Ela nem podia imaginar o quanto eu gosto de festas infantis, principalmente do momento de cantar os parabéns. Quando todos se reúnem em volta da mesa do bolo com doces, eu me permito apertar um botão-ficção e parar o tempo. Então, por alguns instantes, posso ocupar o lugar do aniversariante.
A história de vida de Lia é repleta de dor, mas também de muita luta e afeto. A dor se apresenta na maneira como seus pais se foram e como esse silêncio afetou a vida da personagem. A luta se desenha a partir de sua relação com as artes, seu olhar sincero para a própria história e sua busca consciente pelos próprios sonhos, como a mudança do interior do estado para estudar na Europa. O afeto é algo que transborda em toda a obra e garantem um dos momentos mais bonitos do livro. Lia se torna órfã de pai e mãe, mas existem algumas presenças em sua vida que são a personificação do amor.

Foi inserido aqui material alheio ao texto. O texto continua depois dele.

/-! ### Checks -/

/-- The image that a TABLE or MAP names, and the first failing rule before its own (R263). -/
def State.publishImage (s : State) (r : Request) (p : PublishPayload) (obj : Nat) : Option Status × Option SignedImage :=
  let w := p.blk
  let st := if pSource w = 1 then s.storedFor (pImage w) r.fn else none
  let img := if pSource w = 1 then st.map (·.image) else p.image
  let kind := match img.map (·.img) with
    | some (.table _) => obj = 0
    | some (.rangeMap _) => obj = 1
    | _ => false
  (firstOf [
    (dPayLen r.desc < 64, .lengthExceeds),
    (!s.publishFields obj w, .fieldReserved),
    (dPayLen r.desc < 64 + pLength w, .lengthExceeds),
    (pSource w = 1 && st.isNone, .unknownObject),
    (st.any (·.damaged), .internalFault),
    (img.isNone || !kind, .fieldReserved),
    (img.any fun x => !s.sigOk x, .accessDenied)], img)

/-- Versions of a table that are live. -/
def State.liveVersions (s : State) (id : Nat) : Nat := (s.pool.tables.filter fun x => x.desc.tableId = id).length

/-- A publication of a table is staged. -/
def State.stagedTable (s : State) (id : Nat) : Bool := s.pool.staged.any fun p => p.table.any fun x => x.desc.tableId = id

/-- A part against the map in force and the staged ones (R240, R264). -/
def State.checkPart (s : State) (x : TableImage) (switch : Nat) : Option Status :=
  let d := x.desc
  let other := s.pool.staged.findSome? fun p => if p.switchTime = switch then p.map.bind fun m =>
    m.descs.find? fun y => y.tableId = d.tableId else none
  firstOf [
    (!descOk d || !rising (x.rows.map fun r => (r.1, 0)) || !(x.rows.all fun r => r.1 < d.rowCount && rowOk d r.2), .fieldReserved),
    (other.any fun y => y ≠ d, .fieldReserved),
    ((s.table d.tableId).any fun c => !laterVersion d.version c.version, .versionStale),
    (2 ≤ s.liveVersions d.tableId || s.stagedTable d.tableId, .stateConflict),
    (s.lendBytes < s.lendUsed + rowBytes d * x.rows.length, .refusedCapacity)]

/-- Ranges whose home this module is: alone, or as half of the pair (R267). -/
def State.mineRange (s : State) (w : BitVec 256) : Bool := s.isSelf (rgHome w) || (rgPaired w && rgHome w = s.entry 0xA10001)

/-- A loaded part of a switch time holds every row of a range. -/
def State.partCovers (s : State) (switch table lo hi : Nat) : Bool :=
  s.pool.staged.any fun p => p.switchTime = switch && p.loaded && p.table.any fun x =>
    x.desc.tableId = table && (x.rows.filter fun r => lo ≤ r.1 && r.1 ≤ hi).length = hi + 1 - lo

/-- Rows of a new range whose home it takes from an old one. -/
def takenFrom (o w : BitVec 256) : Option (Nat × Nat) :=
  let lo := max (rgLo o) (rgLo w)
  let hi := min (rgHi o) (rgHi w)
  if rgTable o = rgTable w && rgHome o ≠ rgHome w && lo ≤ hi then some (lo, hi) else none

/-- The changes of home of a map (R265): for rows that come here a loaded part of the same switch time holds them; between other
modules only with a new version, as no part brings one in force (log 53). -/
def State.homesOk (s : State) (m : MapImage) (switch : Nat) : Bool :=
  m.ranges.all fun w => s.pool.ranges.all fun o => match takenFrom o w with
    | none => true
    | some (lo, hi) =>
      if s.mineRange w then s.mineRange o || s.partCovers switch (rgTable w) lo hi
      else m.descs.any fun d => d.tableId = rgTable w && (s.table d.tableId).any fun c => c.version ≠ d.version

/-- A map against the one in force (R243, R244, R264, R265). -/
def State.checkMap (s : State) (m : MapImage) (switch : Nat) : Option Status :=
  firstOf [
    (!mapOk m, .fieldReserved),
    (s.pool.haveMap && !laterEpoch m.epoch s.pool.epoch.toNat, .versionStale),
    (m.descs.any fun d => (s.table d.tableId).any fun c => d.version = c.version && d ≠ c, .fieldReserved),
    (m.descs.any fun d => (s.table d.tableId).any fun c => d.version ≠ c.version && !laterVersion d.version c.version, .versionStale),
    (m.descs.any fun d => (s.table d.tableId).any fun c => d.version ≠ c.version && 2 ≤ s.liveVersions d.tableId, .stateConflict),
    (!s.homesOk m switch, .stateConflict)]

/-- Ranges after the move of rows to a new home (R261). -/
def splitRange (w : BitVec 256) (lo hi home : Nat) : List (BitVec 256) :=
  (if rgLo w < lo then [mkRange (rgTable w) (rgHome w) (rgLo w) (lo - 1) (rgPaired w)] else [])
    ++ [mkRange (rgTable w) home lo hi false]
    ++ (if hi < rgHi w then [mkRange (rgTable w) (rgHome w) (hi + 1) (rgHi w) (rgPaired w)] else [])

/-- The map in force with rows moved. -/
def State.movedRanges (s : State) (table lo hi home : Nat) : List (BitVec 256) :=
  s.pool.ranges.flatMap fun w => if rgTable w = table && rgLo w ≤ lo && hi ≤ rgHi w then splitRange w lo hi home else [w]

/-- Checks of a MIGRATE (R262); the new home's free lend space comes with the command (log 140). -/
def State.checkMigrate (s : State) (r : Request) (p : PublishPayload) : Option Status :=
  let w := p.blk
  let need := (pHi w + 1 - pLo w) * (s.table (pTable w)).elim 0 rowBytes
  firstOf [
    (dPayLen r.desc < 64, .lengthExceeds),
    (!s.publishFields 2 w, .fieldReserved),
    ((s.table (pTable w)).isNone, .unknownObject),
    (s.pool.migration.isSome, .stateConflict),
    (1048576 ≤ pHi w - pLo w, .fieldReserved),
    (!(s.pool.ranges.any fun x => rgTable x = pTable w && s.isSelf (rgHome x) && rgLo x ≤ pLo w && pHi w ≤ rgHi x), .fieldReserved),
    (!s.partner (pNewHome w), .unknownObject),
    (p.space < need, .refusedCapacity),
    (65536 < (s.movedRanges (pTable w) (pLo w) (pHi w) (pNewHome w)).length, .stateConflict),
    (s.stagedTable (pTable w) || 2 ≤ s.liveVersions (pTable w), .stateConflict)]

/-! ### The commands -/

/-- Accepts a TABLE_PUBLISH and stages what it brings. -/
def State.stage (s : State) (r : Request) (p : PublishPayload) (x : StagedPub) : State :=
  ({ s with pool := { s.pool with staged := s.pool.staged ++ [x] } } : State).accept
    { r with publish := some p, promise := promiseOf s r 0 1 0 0 }

/-- Refuses a publication; REFUSED_CAPACITY is a refusal, the others a failed check. -/
def State.refusePublish (s : State) (r : Request) (st : Status) : State := s.reject r st (st ≠ .refusedCapacity)

/-- TABLE_PUBLISH with a table part. -/
def State.publishTable (s : State) (r : Request) (p : PublishPayload) : State :=
  match s.publishImage r p 0 with
  | (some st, _) => s.refusePublish r st
  | (none, some x) =>
    (match x.img with
      | .table m =>
        (match s.checkPart m (pSwitch p.blk) with
          | some st => s.refusePublish r st
          | none => s.stage r p { switchTime := pSwitch p.blk, table := some m, fn := r.fn, tag := r.tag })
      | _ => s.refusePublish r .fieldReserved)
  | (none, none) => s.refusePublish r .fieldReserved

/-- TABLE_PUBLISH with a map. -/
def State.publishMap (s : State) (r : Request) (p : PublishPayload) : State :=
  match s.publishImage r p 1 with
  | (some st, _) => s.refusePublish r st
  | (none, some x) =>
    (match x.img with
      | .rangeMap m =>
        (match s.checkMap m (pSwitch p.blk) with
          | some st => s.refusePublish r st
          | none => s.stage r p
              { switchTime := pSwitch p.blk, map := some m, loaded := true, fn := r.fn, tag := r.tag })
      | _ => s.refusePublish r .fieldReserved)
  | (none, none) => s.refusePublish r .fieldReserved

/-- TABLE_PUBLISH with a migration: W_F is the first window boundary after acceptance (R261). -/
def State.publishMigrate (s : State) (r : Request) (p : PublishPayload) : State :=
  let w := p.blk
  match s.checkMigrate r p with
  | some st => s.refusePublish r st
  | none =>
    let m : Migration := { table := pTable w, lo := pLo w, hi := pHi w, newHome := pNewHome w, freeze := stepOf s.now + 1
                           fn := r.fn, tag := r.tag }
    ({ s with pool := { s.pool with migration := some m } } : State).accept
      { r with publish := some p, promise := promiseOf s r 0 1 0 0 }

def execTablePublishTable (t : Nat) (x : Fetched) (p : PublishPayload) (s : State) : Host.Outcome State Fault Refusal :=
  .next (withFetch 0x12 x false (s.tick t) fun r s => s.publishTable r p)

def execTablePublishMap (t : Nat) (x : Fetched) (p : PublishPayload) (s : State) : Host.Outcome State Fault Refusal :=
  .next (withFetch 0x12 x false (s.tick t) fun r s => s.publishMap r p)

def execTablePublishMigrate (t : Nat) (x : Fetched) (p : PublishPayload) (s : State) : Host.Outcome State Fault Refusal :=
  .next (withFetch 0x12 x false (s.tick t) fun r s => s.publishMigrate r p)

/-! ### Switches (R213 item 4, R264..R266) -/

/-- The rows of a staged part are loaded; 500 µs before its switch is the last time for it (R265). -/
def execTablePartLoaded (t table : Nat) (s : State) : Host.Outcome State Fault Refusal :=
  let s1 := s.tick t
  let mark (p : StagedPub) : StagedPub :=
    if p.table.any (fun x => x.desc.tableId = table) && s1.now + 500000 ≤ p.switchTime then { p with loaded := true } else p
  .next { s1 with pool := { s1.pool with staged := s1.pool.staged.map mark } }

/-- The FINAL entry of a publication's request. -/
def State.endPublish (s : State) (p : StagedPub) (st : Status) : State :=
  match s.req p.fn p.tag with
  | some r => if r.publish.isSome then s.finish r { status := st, final := true } else s
  | none => s

/-- Deltas queued or not yet sent for a table whose version switches are discarded (R266). -/
def State.discardDeltas (s : State) (table : Nat) : State :=
  let q := s.pool.queue.filter fun x => x.table = table
  let o := s.pool.outgoing.filter fun x => x.table = table
  let s1 : State := { s with pool := { s.pool with
    queue := s.pool.queue.filter (fun x => x.table ≠ table), outgoing := s.pool.outgoing.filter fun x => x.table ≠ table } }
  (q ++ o).foldl (fun s x => (s.count 0x50100A 1).ackDelta x.source x.key false true) s1

/-- A new map is in force (R244, R261, R264, R266): rows copied here for their new home are home rows, and their image part too (log
186); lists of rows that move or change version, replicas of rows that move, journals of changed tables go; an old version stays
for reads. -/
def State.adoptMap (s : State) (m : MapImage) : State :=
  let changed (id : Nat) : Bool := (s.table id) ≠ m.descs.find? fun d => d.tableId = id
  let ids := ((s.pool.descs.map (·.tableId)).eraseDups).filter changed
  let s1 := ids.foldl State.discardDeltas s
  let mineR (t row : Nat) : Bool := (rangeIn m.ranges t row).any s.mineRange
  let moved (t row : Nat) : Bool := (rangeIn m.ranges t row).elim 0 rgHome ≠ s.homeOf t row
  let fromRep (d : TableDesc) (rows : List PoolRow) : List PoolRow :=
    (s1.pool.replicas.filter fun r => r.table = d.tableId && r.version = d.version && m.descs.contains d && mineR r.table r.row
      && !(rows.any fun y => y.row = r.row)).map fun r => { row := r.row, value := r.value, prev := r.prev }
  let grown (x : PoolTable) : PoolTable :=
    let new := fromRep x.desc x.rows
    { x with rows := x.rows ++ new, imageRows := x.imageRows ++ new.map fun r => (r.row, r.value) }
  let turn (x : PoolTable) : PoolTable :=
    let cur := m.descs.contains x.desc
    { grown x with current := cur, until_ := if x.current && !cur then s1.now + 100000 else x.until_ }
  let tables := s1.pool.tables.map turn
  let fresh := (m.descs.filter fun d => !(tables.any fun x => x.desc = d)).map fun d => grown { desc := d }
  { s1 with pool := { s1.pool with
      epoch := BitVec.ofNat 32 m.epoch, haveMap := true, descs := m.descs, ranges := m.ranges
      tables := tables ++ fresh, epochWindow := stepOf s1.now
      replicas := s1.pool.replicas.filter (fun r => !moved r.table r.row && !mineR r.table r.row)
      lists := s1.pool.lists.filter (fun l => !changed l.table && !moved l.table l.row)
      journal := s1.pool.journal.filter (fun j => !changed j.2.1)
      checkpoint := s1.pool.checkpoint.filter fun c => !changed c.1 } }

/-- A loaded part's rows enter the lend area under its descriptor (R264, R266). -/
def State.adoptPart (s : State) (x : TableImage) : State :=
  let mine := x.rows.filter fun r => (rangeIn s.pool.ranges x.desc.tableId r.1).any s.mineRange
  let rows := mine.map fun r => ({ row := r.1, value := r.2 } : PoolRow)
  { s with pool := { s.pool with tables := (s.pool.tables.filter fun y => y.desc ≠ x.desc)
      ++ [{ desc := x.desc, rows := rows, imageRows := mine }] } }

/-- Staged by a TABLE_PUBLISH, not by a map of a migration. -/
def published (p : StagedPub) : Bool := p.fn ≠ 65536

/-- Everything staged for a switch time is in place. -/
def State.switchReady (s : State) (time : Time) : Bool := (s.pool.staged.filter fun p => published p && p.switchTime = time).all (·.loaded)

/-- One switch: the map, then the parts whose descriptor it carries; each TABLE_PUBLISH ends (R264, R265). -/
def State.switchAt (s : State) (time : Time) : State :=
  let due := s.pool.staged.filter fun p => published p && p.switchTime = time
  let s1 : State := { s with pool := { s.pool with staged := s.pool.staged.filter fun p => !published p || p.switchTime ≠ time } }
  let maps := due.filterMap (·.map)
  let s2 := maps.foldl State.adoptMap s1
  let new := (maps.flatMap (·.descs)).filter fun d => (s.table d.tableId).any fun c => c.version ≠ d.version
  let s3 := due.foldl (fun s p => match p.table with
    | some x => if s.pool.descs.contains x.desc then (s.adoptPart x).endPublish p .done else s.endPublish p .fieldReserved
    | none => s.endPublish p .done) s2
  ({ s3 with pair := { s3.pair with switched := s3.pair.switched ++ new.map fun d => (d.tableId, d.version) } } : State).prunePool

Ali, na recepção do hospital, percebo que muitas famílias, de todas as formas e tamanhos, estão reunidas. Há mais ou menos duas décadas, a minha se resume a nós três: vovô, nossa vizinha e eu.
“Na intimidade do silêncio”, curiosamente é o primeiro romance de Cintia Brasileiro, e digo isso pela destreza com que ela narra a história. Seu texto é muito bem construído e chama atenção pela inteligência com que ela trabalha com a simultaneidade entre passado e presente. Para além disso, chama atenção a própria estrutura e diagramação de alguns trechos, que utilizam da poesia visual.



A obra versa sobre a descoberta em suas diversas facetas. Lia precisa se descobrir enquanto sujeito, enquanto mulher negra, enquanto artista, e o mais importante: descobrir quem é a Lia para além das tragédias que assolaram sua vida.

A contradição humana de Afonso Cruz

A contradição humana do Afonso Cruz (Editora Peirópolis, 2014) é um livro infantojuvenil genial. Ele pega treze situações inusitadas do dia a dia, que são facilmente explicadas pela ciência ou pela filosofia, mas que aos olhos das crianças se tornam verdadeiros mistérios e transforma em um texto engraçado e inteligente. O projeto gráfico e as ilustrações apostam em um vermelho vibrante, misturado com branco e preto. O texto interage com as ilustrações, que também são do Afonso Cruz e contribuem com a viagem alucinante que é este livro. A obra foi vencedora do Prêmio SPA/RTP para melhor livro de literatura infantojuvenil de 2011 e selecionado para a exposição White Ravens (2011).


Os personagens são impagáveis e divertidos. São construídos através de características comuns e ao mesmo tempo absurdas, mas que, aos olhos dos adultos já deixaram de ser fantásticas a algum tempo. A obra é um livro sobre as contradições da vida, sobre coisas que causam espanto ou incredulidade e que vamos naturalizando ao longo da vida. Ao escrever como se fosse uma criança, o autor se reconecta com esse espanto diante das coisas “inexplicáveis” da vida, como aquela famosa fase dos “porquês” que a maioria das crianças passam.

Temos a tia que ama pássaros, mas os prende em gaiolas. O vizinho músico que só toca canções tristes e fica feliz com isso. A moça que “possui mais amigos no mundo” e ao mesmo tempo se sente sozinha. A mulher que passa a vida na academia, se gaba de ter as coxas firmes, mas é incapaz de subir uns lances de escadas.


Brincando com as palavras, com situações familiares do nosso cotidiano e muita ironia, Afonso Cruz traz para o universo infantil algumas reflexões filosóficas em relação a contradição humana. O interessante de seu texto é elas, vista por olhos adultos, se torna apenas contradições propriamente ditas, que ganham um caráter explicado pela máxima “as coisas são como são”. Analisadas pelos olhos das crianças, as contradições viram mistério, curiosidade e ingrediente para fabulação.